La decisione di non cambiare il nome è la parte politicamente più densa. Angelini l'ha spiegata con una logica capovolta: rinominare la villa avrebbe potuto trasformarla in un luogo da rivendicare, un appiglio per chi vuole "restituirla" alla sua storia originale. Tenerla come Villa Mussolini e riempirla di contenuto democratico è la strategia contraria.

Nel maggio 2025 il consiglio comunale aveva già revocato la cittadinanza onoraria conferita a Mussolini il 4 novembre 1923: 12 voti favorevoli, 5 contrari, 3 astenuti. Un consigliere di Forza Italia aveva detto in aula «avete paura della storia». La sindaca ha risposto che la storia la si racconta, non la si onora.

Revoca della cittadinanza, acquisto della villa. Due atti della stessa sequenza. Il primo rimuove un riconoscimento formale mantenuto per un secolo. Il secondo sottrae un luogo fisico a possibili appropriazioni. Insomma: Riccione sta facendo, con i mezzi di un comune di provincia, quello che il paese non ha mai fatto a livello nazionale.

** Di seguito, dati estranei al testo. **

/-- VADDS (R213): the signed sum, clamped. -/
def execVadds (d a b : Reg) (p : BitVec 3) (e : BitVec 2) (z : BitVec 1) (s : State) : Out :=
  s.vint d a b p e z fun w x y _ => ofInt w (clampI (-(2 ^ (w - 1) : Nat)) ((2 ^ (w - 1) : Nat) - 1) (sintN x w + sintN y w))

/-- VADDSU (R213): the unsigned sum, clamped. -/
def execVaddsu (d a b : Reg) (p : BitVec 3) (e : BitVec 2) (z : BitVec 1) (s : State) : Out :=
  s.vint d a b p e z fun w x y _ => Nat.min (x + y) (2 ^ w - 1)

/-- VSUBS (R213): the signed difference, clamped. -/
def execVsubs (d a b : Reg) (p : BitVec 3) (e : BitVec 2) (z : BitVec 1) (s : State) : Out :=
  s.vint d a b p e z fun w x y _ => ofInt w (clampI (-(2 ^ (w - 1) : Nat)) ((2 ^ (w - 1) : Nat) - 1) (sintN x w - sintN y w))

/-- VSUBSU (R213): the unsigned difference, clamped at 0. -/
def execVsubsu (d a b : Reg) (p : BitVec 3) (e : BitVec 2) (z : BitVec 1) (s : State) : Out :=
  s.vint d a b p e z fun _ x y _ => x - y

/-- VABS (R213): the magnitude modulo 2^w. -/
def execVabs (d a : Reg) (p : BitVec 3) (e : BitVec 2) (z : BitVec 1) (s : State) : Out :=
  s.vint d a a p e z fun w x _ _ => (sintN x w).natAbs

/-- VMAC (R213): d + x y. -/
def execVmac (d a b : Reg) (p : BitVec 3) (e : BitVec 2) (z : BitVec 1) (s : State) : Out :=
  s.vint d a b p e z fun _ x y acc => acc + x * y

/-- VDOT4 (R213): each 32-bit lane of d plus the four signed byte products. -/
def execVdot4 (d a b : Reg) (p : BitVec 3) (z : BitVec 1) (s : State) : Out :=
  let va := s.v! a
  let vb := s.v! b
  let vd := s.v! d
  s.vdone d (merge 32 (s.p! p) (z == 1) vd fun i =>
    ofInt 32 ((elem vd 32 i : Int) + foldNat (fun t k => t + sintN (elem va 8 k) 8 * sintN (elem vb 8 k) 8) 0 (4 * i) 4))

/-- VREDADD (R214): the sum of the active elements, to element 0. -/
def execVredadd (d a : Reg) (p : BitVec 3) (e : BitVec 2) (s : State) : Out :=
  s.vred d a p e (fun w x y => (x + y) % 2 ^ w)

/-- VREDMIN (R214): the signed minimum of the active elements, to element 0. -/
def execVredmin (d a : Reg) (p : BitVec 3) (e : BitVec 2) (s : State) : Out :=
  s.vred d a p e (minS)

/-- VREDMAX (R214): the signed maximum of the active elements, to element 0. -/
def execVredmax (d a : Reg) (p : BitVec 3) (e : BitVec 2) (s : State) : Out :=
  s.vred d a p e (maxS)

/-- VREDMINU (R214): the unsigned minimum of the active elements, to element 0. -/
def execVredminu (d a : Reg) (p : BitVec 3) (e : BitVec 2) (s : State) : Out :=
  s.vred d a p e (fun _ => minU)

/-- VREDMAXU (R214): the unsigned maximum of the active elements, to element 0. -/
def execVredmaxu (d a : Reg) (p : BitVec 3) (e : BitVec 2) (s : State) : Out :=
  s.vred d a p e (fun _ => maxU)

/-- VBCAST (R213): s(va) to every element. -/
def execVbcast (d a : Reg) (e : BitVec 2) (s : State) : Out :=
  let x := (s.s! a).toNat
  s.vdone d (ofElems (ewidth e) fun _ => x)

/-! ### Floating point (R215) -/

/-- The format of a VFP word: et 00 FP32, et 01 FP16 or BF16 (R69). -/
def vfmt (e f : BitVec 1) : Fmt := if e = 0 then fp32 else if f = 1 then bf16 else fp16

/-- The flags of the active elements (R212). -/
def activeFlags (p : PReg) (w : Nat) (f : Nat → BitVec 5) : BitVec 5 :=
  foldNat (fun acc i => if active p w i then acc ||| f i else acc) 0 0 (ecount w)

/-- An element-wise result with flags: r gives element i, rounded (R212, R215). -/
def State.vfp (s : State) (d : Reg) (w : Nat) (p : PReg) (z : Bool) (old : VReg) (r : Nat → Rounded) : Out :=
  (s.addFlags (activeFlags p w fun i => (r i).2)).vdone d (merge w p z old fun i => (r i).1)

/-- A two-operand VFP form. -/
def State.vfp2 (s : State) (d a b : Reg) (p : BitVec 3) (e z f : BitVec 1) (op : Fmt → Mode → Nat → Nat → Nat → Rounded) : Out :=
  let fm := vfmt e f
  let va := s.v! a
  let vb := s.v! b
  let vd := s.v! d
  let mode := s.me.ctl.frm
  s.vfp d fm.w (s.p! p) (z == 1) vd fun i => op fm mode (elem va fm.w i) (elem vb fm.w i) (elem vd fm.w i)

/-- An FP reduction: every Combine rounds and raises flags on its own (R214). -/
def State.vfred (s : State) (d a : Reg) (p : BitVec 3) (e f : BitVec 1) (op : Fmt → Mode → Nat → Nat → Rounded) : Out :=
  let fm := vfmt e f
  let mode := s.me.ctl.frm
  let leaves := (nodes (s.v! a) fm.w (s.p! p)).map fun o => o.map fun c => ((c, fNone) : Rounded)
  let r := (pairTree (fun (x y : Rounded) => withFlags (op fm mode x.1 y.1) (x.2 ||| y.2)) 6 leaves).getD (0, fNone)
  (s.addFlags r.2).vdone d (reduceTo (some r.1) fm.w)

/-- VFADD (R215): x + y, each active element rounded once. -/
def execVfadd (d a b : Reg) (p : BitVec 3) (e z f : BitVec 1) (s : State) : Out :=
  s.vfp2 d a b p e z f (fun fm m x y _ => fpAdd fm m x y)

/-- VFSUB (R215): x - y, each active element rounded once. -/
def execVfsub (d a b : Reg) (p : BitVec 3) (e z f : BitVec 1) (s : State) : Out :=
  s.vfp2 d a b p e z f (fun fm m x y _ => fpSub fm m x y)

/-- VFMUL (R215): x times y, each active element rounded once. -/
def execVfmul (d a b : Reg) (p : BitVec 3) (e z f : BitVec 1) (s : State) : Out :=
  s.vfp2 d a b p e z f (fun fm m x y _ => fpMul fm m x y)

/-- VFMA (R215): x times y plus d, each active element rounded once. -/
def execVfma (d a b : Reg) (p : BitVec 3) (e z f : BitVec 1) (s : State) : Out :=
  s.vfp2 d a b p e z f (fun fm m x y acc => fpFma fm m false x y acc)

/-- VFMS (R215): d minus x times y, each active element rounded once. -/
def execVfms (d a b : Reg) (p : BitVec 3) (e z f : BitVec 1) (s : State) : Out :=
  s.vfp2 d a b p e z f (fun fm m x y acc => fpFma fm m true x y acc)

/-- VFMIN (R215): as FMIN, each active element rounded once. -/
def execVfmin (d a b : Reg) (p : BitVec 3) (e z f : BitVec 1) (s : State) : Out :=
  s.vfp2 d a b p e z f (fun fm _ x y _ => fpMinMax fm false x y)

/-- VFMAX (R215): as FMAX, each active element rounded once. -/
def execVfmax (d a b : Reg) (p : BitVec 3) (e z f : BitVec 1) (s : State) : Out :=
  s.vfp2 d a b p e z f (fun fm _ x y _ => fpMinMax fm true x y)

/-- VFABS (R215): x with its sign bit cleared; no flag. -/
def execVfabs (d a : Reg) (p : BitVec 3) (e z f : BitVec 1) (s : State) : Out :=
  let fm := vfmt e f
  let va := s.v! a
  s.vdone d (merge fm.w (s.p! p) (z == 1) (s.v! d) fun i => let x := elem va fm.w i; fm.enc (false) (fm.mag x))

/-- VFNEG (R215): x with its sign bit inverted; no flag. -/
def execVfneg (d a : Reg) (p : BitVec 3) (e z f : BitVec 1) (s : State) : Out :=
  let fm := vfmt e f
  let va := s.v! a
  s.vdone d (merge fm.w (s.p! p) (z == 1) (s.v! d) fun i => let x := elem va fm.w i; fm.enc (!fm.neg x) (fm.mag x))

/-- VFREDADD (R214): the sum of the active elements, to element 0. -/
def execVfredadd (d a : Reg) (p : BitVec 3) (e f : BitVec 1) (s : State) : Out :=
  s.vfred d a p e f (fpAdd)

/-- VFREDMAX (R214): the maximum of the active elements, to element 0. -/
def execVfredmax (d a : Reg) (p : BitVec 3) (e f : BitVec 1) (s : State) : Out :=
  s.vfred d a p e f (fun fm _ => fpMinMax fm true)

/-- VFREDMIN (R214): the minimum of the active elements, to element 0. -/
def execVfredmin (d a : Reg) (p : BitVec 3) (e f : BitVec 1) (s : State) : Out :=
  s.vfred d a p e f (fun fm _ => fpMinMax fm false)

/-- VFDOT2 (R215): each FP32 lane of d plus two products, rounded once. -/
def execVfdot2 (d a b : Reg) (p : BitVec 3) (z f : BitVec 1) (s : State) : Out :=
  let fm := vfmt 1 f
  let va := s.v! a
  let vb := s.v! b
  let vd := s.v! d
  let mode := s.me.ctl.frm
  s.vfp d 32 (s.p! p) (z == 1) vd fun i =>
    fpDot2 fm mode (elem va 16 (2 * i)) (elem vb 16 (2 * i)) (elem va 16 (2 * i + 1)) (elem vb 16 (2 * i + 1)) (elem vd 32 i)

I pellegrinaggi a Predappio non si sono fermati. Nell’ottobre 2025 circa mille nostalgici si sono presentati alla cripta di Mussolini con saluti romani e gagliardetti. Lo scenario è invariato da decenni: magliette, busti del Duce, il commercio della nostalgia attorno a una tomba. Ogni anno la stampa lo registra, con sorpresa.

Del resto, anche se qui ce lo dimentichiamo spesso, Fratelli d'Italia, il partito di Giorgia Meloni, ha radici che passano da Alleanza Nazionale e dal Movimento Sociale Italiano. Gli stessi ranghi da cui veniva Massano. La fiamma tricolore nel simbolo di FdI è la stessa usata dal MSI dal dopoguerra. La retorica della "destra che ha consegnato il fascismo alla storia" convive con episodi ricorrenti di saluti romani tra quadri locali, riemergenti con regolare cadenza.

La villa di Riccione quindi non era soltanto un immobile ma un tassello in un mercato dei simboli che continua a funzionare. Un ex parlamentare missino che acquista la villa estiva del Duce per farne un museo sull'estetica del Ventennio: l'operazione avrebbe avuto una leggibilità inequivocabile, indipendentemente da qualsiasi dichiarazione sull'arte. La Fondazione Carim lo ha capito. O almeno, la maggioranza del suo consiglio di amministrazione.

La sindaca Angelini ha definito l'acquisto «un atto di amore e di visione». L'amore per la storia, già. La visione è quella di chi sa che certi luoghi, lasciati liberi, li occupa chi aspetta solo l'occasione. Il fascismo come regime è morto da ottant'anni. Quello come immaginario è ancora in affitto, e cerca casa.

Ogni ottobre torna a Predappio. Per adesso, almeno, non avrà la villa sul mare.